The biggest myth is, a wagging tail means “happy dog.” Yes, dogs wag their tails when they are happy, but they also use them to communicate feelings. While barking can be used to broadcast feelings, dogs mostly rely on their body language to communicate. They use many parts of their body: eyes, ears, lips, stance, and tails to convey information. If you observe dogs closely for a period of time, you will quickly notice that there is no such thing as a uniform tail wag. Instead, dogs use different wagging speeds and different tail positions to communicate. Generally speaking, the position (or height) of the tail can be used as an emotional thermometer while the speed of the wag indicates how excited or aroused the dog is.

 Tucked tail- when the tail is tightly tucked under the dog’s body this is a sign of intense fear or can also be a submissive display. Low Tail- usually associated with worry or being submissive.  Middle or Neutral- how a dog carries his tail most of the time and is a sign of a relaxation. Some dogs naturally carry their tails high (Basenjis) and others carry it low (Greyhounds).  Horizontal and Tense (straight out at the back) - means that the dog is alert and attentive.  High Tail- usually used to show assertiveness or to challenge others.  Vertical tail- is a clear challenge and is used by dogs to say they are confident and in control.

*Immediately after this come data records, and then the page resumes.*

-- ==== Sys2Proof/Certificates/Slice0/Obligations.lean ====
section
/-! DEFINITION. The statements for the provers. -/

open Sys2Proof Sys2Proof.Machine

/-- R10, DESIGN CHOICE (notes/assumptions/3.md): a step performs the command at the front of the queue on the state with
the rest of the queue. -/
def Obligations.StepPerformsFront : Prop :=
  ∀ (i : Instr) (s : State), step { s with pending := i :: s.pending } = exec i s

/-- R10 and the opcode table: every command of the table, on every state, is answered with a next state: none faults and none
is refused. -/
def Obligations.EveryCommandIsAnswered : Prop := ∀ (i : Instr) (s : State), ∃ u, exec i s = .next u
/-! ### Threads (chapter 2) -/

/-- R30: the 32 threads of a core, each with a program counter, 64 registers of 64 bits and 8 predicates: g0 reads as zero and
p0 as true, and writes to them are discarded; a write of any other register or predicate is read back, and leaves every
other register, predicate and field of the thread as it was. -/
def Obligations.HardwiredRegisters : Prop :=
  (∀ (s : State) (c : CoreId), (s.core c).threads.toList.length = 32) ∧
  ∀ x : Thread,
    (x.g.toList.length = 64 ∧ x.reg 0 = 0 ∧ x.predicate 0 = true) ∧
    (∀ v : Word, x.setReg 0 v = x) ∧ (∀ b : Bool, x.setPred 0 b = x) ∧
    (∀ (r : BitVec 6) (v : Word), r ≠ 0 → (x.setReg r v).reg r = v ∧ (∀ q, q ≠ r → (x.setReg r v).reg q = x.reg q) ∧
      { x.setReg r v with g := x.g } = x) ∧
    (∀ (p : Nat) (b : Bool), 0 < p → p < 8 → (x.setPred p b).predicate p = b ∧
      (∀ q, q ≠ p → q < 8 → (x.setPred p b).predicate q = x.predicate q) ∧ { x.setPred p b with pred := x.pred } = x)

/-- R36, R37: the instructions with a register result write it to rd and go on; g0 stays zero (R30). The arithmetic is
written out by FN; the frame is the whole next state. Each is the one that its word's major opcode names (`Instr.spelled`).
R37: CMP, CMPI and PLOG write one predicate; p0 stays true (R30). -/
def Obligations.RegisterInstructionsWriteTheirResult : Prop :=
   (∀ (c : CoreId) (t : ThreadId) (w : IWord),
      (∀ f ∈ ([(0, fun a b => BitVec.ofNat 64 (a.toNat + b.toNat)),
               (1, fun a b => BitVec.ofInt 64 ((a.toNat : Int) - b.toNat)),
               (2, fun a b => a &&& b), (3, fun a b => a ||| b), (4, fun a b => a ^^^ b),
               (5, fun a b => BitVec.ofNat 64 (a.toNat * 2 ^ (b.toNat % 64))),
               (6, fun a b => BitVec.ofNat 64 (a.toNat / 2 ^ (b.toNat % 64))),
               (7, fun a b => BitVec.ofInt 64 (a.toInt / 2 ^ (b.toNat % 64))),
               (8, fun a b => BitVec.ofNat 64 (a.toNat * b.toNat)),
               (9, fun a b => BitVec.ofNat 64 (a.toNat * b.toNat / 2 ^ 64)),
               (10, fun a b => if a.toInt < b.toInt then a else b),
               (11, fun a b => if a.toInt < b.toInt then b else a),
               (12, fun a b => if a.toNat < b.toNat then a else b),
               (13, fun a b => if a.toNat < b.toNat then b else a)] : List (Nat × (Word → Word → Word))),
        w.word.toNat % 16 = f.1 → WritesRd (.alu c t w) c t w fun s => f.2 (s.ra c t w) (s.rb c t w)) ∧
      WritesRd (.addi c t w) c t w (fun s => s.ra c t w + (w.word.extractLsb' 0 10).signExtend 64) ∧
      WritesRd (.andi c t w) c t w (fun s => s.ra c t w &&& (w.word.extractLsb' 0 10).signExtend 64) ∧
      WritesRd (.ori c t w) c t w (fun s => s.ra c t w ||| (w.word.extractLsb' 0 10).signExtend 64) ∧
      WritesRd (.xori c t w) c t w (fun s => s.ra c t w ^^^ (w.word.extractLsb' 0 10).signExtend 64) ∧
      WritesRd (.shli c t w) c t w (fun s => BitVec.ofNat 64 ((s.ra c t w).toNat * 2 ^ (w.word.toNat % 64))) ∧
      WritesRd (.shri c t w) c t w (fun s => BitVec.ofNat 64 ((s.ra c t w).toNat / 2 ^ (w.word.toNat % 64))) ∧
      WritesRd (.srai c t w) c t w (fun s => BitVec.ofInt 64 ((s.ra c t w).toInt / 2 ^ (w.word.toNat % 64))) ∧
      (∀ h : Fin 4, w.maj (0x0C + h.val) = true → WritesRd (.movk c t w) c t w fun s =>
        let v := (s.thread c t).reg (wRd w)
        BitVec.ofNat 64 (v.toNat / 2 ^ (16 * h.val + 16) * 2 ^ (16 * h.val + 16) + w.word.toNat % 2 ^ 16 * 2 ^ (16 * h.val) +
          v.toNat % 2 ^ (16 * h.val))) ∧
      WritesRd (.movs c t w) c t w (fun _ => (w.word.extractLsb' 0 16).signExtend 64) ∧
      WritesRd (.rdid c t w) c t w (fun _ => BitVec.ofNat 64 (c.val * 256 + t.val)) ∧
      WritesRd (.rdpart c t w) c t w (fun s => match (s.core c).reg.part with
        | some p => BitVec.ofNat 64 p.val
        | none => 0)) ∧
   (∀ (c : CoreId) (t : ThreadId) (w : IWord),
      (∀ f ∈ ([(0, fun a b => decide (a = b)), (1, fun a b => decide (a ≠ b)), (2, fun a b => decide (a.toInt < b.toInt)),
               (3, fun a b => decide (a.toNat < b.toNat)), (4, fun a b => decide (a.toInt ≤ b.toInt)),
               (5, fun a b => decide (a.toNat ≤ b.toNat)), (6, fun a b => decide (a &&& b ≠ 0))] :
               List (Nat × (Word → Word → Bool))),
        (w.word.toNat % 16 = f.1 →
          WritesPd (.cmp c t w) c t w (w.word.toNat / 2 ^ 16 % 8) fun s => f.2 (s.ra c t w) (s.rb c t w)) ∧
        (f.1 < 6 → w.word.toNat / 2 ^ 16 % 8 = f.1 →
          WritesPd (.cmpi c t w) c t w (w.word.toNat / 2 ^ 19 % 8) fun s =>
            f.2 (s.ra c t w) ((w.word.extractLsb' 0 10).signExtend 64))) ∧
      (∀ f ∈ ([(0, fun a b => a && b), (1, fun a b => a || b), (2, fun a b => a != b), (3, fun a b => a && !b)] :
               List (Nat × (Bool → Bool → Bool))),
        w.word.toNat / 2 ^ 11 % 4 = f.1 →
          WritesPd (.plog c t w) c t w (w.word.toNat / 2 ^ 19 % 8) fun s =>
            f.2 ((s.thread c t).predicate (w.word.toNat / 2 ^ 16 % 8)) ((s.thread c t).predicate (w.word.toNat / 2 ^ 13 % 8))))

/-- R35, R37: BR and CALL go to PC + 4 × off22 and JR to ra, CALL with g63 = PC + 4; a target outside the core store or a
misaligned one freezes the thread with cause 0x06 and address 0, and no register is written (of CALL the model's choice, log 38).
R35, R36, R38: whatever the instruction, a word that cannot be read freezes the thread with cause 0x07 and the address of
its sector, and a word that encodes no instruction with cause 0x01 and address 0, whatever its guard; an instruction whose
guard is not met only passes. -/
def Obligations.JumpsGuardsAndEncodings : Prop :=
   (∀ (c : CoreId) (t : ThreadId) (w : IWord) (s : State), s.runs c t w = true →
      let x := s.thread c t
      let target : Int := x.pc.toNat + (w.word.extractLsb' 0 22).toInt
      let v := (s.ra c t w).toNat
      (0 ≤ target → target < 2 ^ 20 →
        (w.maj 0x11 = true →
          exec (.br c t w) s = .next (s.issued c t { x with pc := BitVec.ofInt 20 target, yielded := false })) ∧
        (w.maj 0x12 = true → exec (.call c t w) s = .next (s.issued c t
          { x.setReg 63 (BitVec.ofNat 64 (4 * x.pc.toNat + 4)) with pc := BitVec.ofInt 20 target, yielded := false }))) ∧
      (target < 0 ∨ 2 ^ 20 ≤ target →
        (w.maj 0x11 = true → ∃ u, exec (.br c t w) s = .next u ∧ Froze s u c t 0x06 0) ∧
        (w.maj 0x12 = true → ∃ u, exec (.call c t w) s = .next u ∧ Froze s u c t 0x06 0)) ∧
      (w.maj 0x13 = true → w.word.toNat / 2 ^ 16 % 64 = 0 → w.word.toNat % 1024 = 0 →
        (v % 4 = 0 → v < 2 ^ 22 →
          exec (.jr c t w) s = .next (s.issued c t { x with pc := BitVec.ofNat 20 (v / 4), yielded := false })) ∧
        (v % 4 ≠ 0 ∨ 2 ^ 22 ≤ v → ∃ u, exec (.jr c t w) s = .next u ∧ Froze s u c t 0x06 0))) ∧
   (∀ (i : Instr) (c : CoreId) (t : ThreadId) (w : IWord) (s : State), i.ofThread = some (c, t, w) →
      (s.thread c t).st = .ready → (s.core c).reg.frzCore = false →
      (s.fetched c t w = false → ∃ u, exec i s = .next u ∧ u.mem = s.mem ∧ u.thread c t =
        { s.thread c t with
          st := .frozen, resetPend := false, acc := none, held := none,
          fault := { valid := true, cause := 0x07,
                     addr := BitVec.ofNat 46 ((slotOf c + 4 * (s.thread c t).pc.toNat) / 64 * 64) } }) ∧
      (s.fetched c t w = true → w.reserved → ∃ u, exec i s = .next u ∧ Froze s u c t 0x01 0) ∧
      (s.fetched c t w = true → i.spelled = true → (s.thread c t).guard w = false → (s.thread c t).pc ≠ 0xFFFFF →
        exec i s = .next (s.issued c t (s.thread c t).next)))
/-- R31, R37: a load, atomic or SEM of this module's memory leaves its thread in WAIT_MEM, still at the instruction, with the
access recorded; a store joins the unperformed ones and the thread goes on, or is held when eight are unperformed. -/
def Obligations.MemoryInstructionsIssue : Prop :=
  ∀ (c : CoreId) (t : ThreadId) (w : IWord) (s : State), s.runs c t w = true →
    let x := s.thread c t
    let waits (i : Instr) (g : Word) (k : AccKind) : Prop := i.spelled = true →
      exec i s = .next (s.issued c t { x.wait .waitMem with
        acc := some { kind := k, rd := wRd w, addr := g, rb := s.rb c t w, cmp := x.reg (wRd w), tag := none } })
    let load (i : Instr) (n : Nat) (signed : Bool) : Prop :=
      s.dataAccess c (s.memOperand c t w n) n false = true → waits i (s.memOperand c t w n) (.load n signed)
    let store (i : Instr) (n : Nat) : Prop :=
      let y : Store := { addr := s.memOperand c t w n, size := n, val := x.reg (wRd w), tag := none }
      i.spelled = true → s.dataAccess c (s.memOperand c t w n) n true = true →
        (x.stores.length < 8 → x.pc ≠ 0xFFFFF →
          exec i s = .next (s.issued c t { x.next with stores := x.stores ++ [y] })) ∧
        (8 ≤ x.stores.length → exec i s = .next (s.issued c t { x.wait .waitMem with
          held := some y, acc := some { kind := .heldStore, rd := 0, addr := y.addr, rb := 0, cmp := 0, tag := none } }))
    let g := s.ra c t w
    load (.ldb c t w) 1 false ∧ load (.ldh c t w) 2 false ∧ load (.ldw c t w) 4 false ∧ load (.ldd c t w) 8 false ∧
    load (.ldws c t w) 4 true ∧ store (.stb c t w) 1 ∧ store (.sth c t w) 2 ∧ store (.stw c t w) 4 ∧ store (.std c t w) 8 ∧
    (s.dataAccess c g 8 true = true → atomicPlace true false (localPart g.toNat) = true →
      waits (.amo64 c t w) g (.amo64 (w.word.extractLsb' 0 2) (w.word.extractLsb' 2 2))) ∧
    (s.dataAccess c g 4 true = true → atomicPlace true false (localPart g.toNat) = true →
      waits (.amo32 c t w) g (.amo32 (w.word.extractLsb' 0 2) (w.word.extractLsb' 2 2)) ∧
      waits (.amof c t w) g (.amof (w.word.extractLsb' 0 2) (w.word.extractLsb' 2 2))) ∧
    (s.dataAccess c g 8 true = true → localPart g.toNat < 0x4800000000 →
      waits (.semAcquire c t w) g (.semAcq (w.word.extractLsb' 1 3)) ∧ waits (.semRelease c t w) g (.semRel (w.word.extractLsb' 1 3)))

/-- R25, R26, R38, R39, R64: an access that is misaligned (0x02), of a register block but not 8 bytes wide (0x04), an
atomic or SEM where none may act (0x05), or outside what the partition may reach (0x03) freezes its thread at once. -/
def Obligations.AccessViolationsFreeze : Prop :=
  ∀ (c : CoreId) (t : ThreadId) (w : IWord) (s : State), s.runs c t w = true →
    let fails (i : Instr) (g : Word) (cause : Byte) : Prop :=
      ∃ u, exec i s = .next u ∧ Froze s u c t cause (localPart g.toNat)
    let here (g : Word) : Prop := s.isLocal g.toNat = true
    let forbidden (g : Word) (n : Nat) (wr : Bool) : Prop :=
      match s.owner c with
      | some p => s.mayAccess p (localPart g.toNat) n wr = false
      | none => True
    (∀ f ∈ ([(.ldb c t w, 1, false), (.ldh c t w, 2, false), (.ldw c t w, 4, false), (.ldd c t w, 8, false), (.ldws c t w, 4, false),
             (.stb c t w, 1, true), (.sth c t w, 2, true), (.stw c t w, 4, true), (.std c t w, 8, true)] : List (Instr × Nat × Bool)),
      f.1.spelled = true →
      let g := s.memOperand c t w f.2.1
      (g.toNat % f.2.1 ≠ 0 → fails f.1 g 0x02) ∧
      (g.toNat % f.2.1 = 0 → here g →
        (isRegAddr (localPart g.toNat) = true → f.2.1 ≠ 8 → fails f.1 g 0x04) ∧
        (isRegAddr (localPart g.toNat) = false → forbidden g f.2.1 f.2.2 → fails f.1 g 0x03))) ∧
    (∀ f ∈ ([(.amo64 c t w, 8, false), (.amo32 c t w, 4, false), (.amof c t w, 4, false), (.semAcquire c t w, 8, true),
             (.semRelease c t w, 8, true)] : List (Instr × Nat × Bool)), f.1.spelled = true →
      let g := s.ra c t w
      (g.toNat % f.2.1 ≠ 0 → fails f.1 g 0x02) ∧
      (g.toNat % f.2.1 = 0 → atomicPlace (s.isLocal g.toNat) f.2.2 (localPart g.toNat) = false → fails f.1 g 0x05) ∧
      (g.toNat % f.2.1 = 0 → here g → atomicPlace true f.2.2 (localPart g.toNat) = true → forbidden g f.2.1 true →
        fails f.1 g 0x03))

 In general, the faster the wag, the more excited the dog.  Intensity- slight barely noticeable wag of small breadth (often seen during greetings) means the dog is hesitant.  Broad wag- a sign of friendliness or contentment. This is the “happy dog wag.” If the dog is very excited, you may also see his hips wiggling from side to side.  Tiny, high speed wags- if the tail is wagging in such a way that it looks like the tail is vibrating it means the dog is ready for action, usually to run or fight. When looking at your dog for clues about how he is feeling, remember to look at his entire body. Does the body look relaxed or are all the muscles tense? Is the dog staring hard at you (another person or dog) or is he giving you soft eyes? Observe your dog regularly and take note of his postures to better understand him.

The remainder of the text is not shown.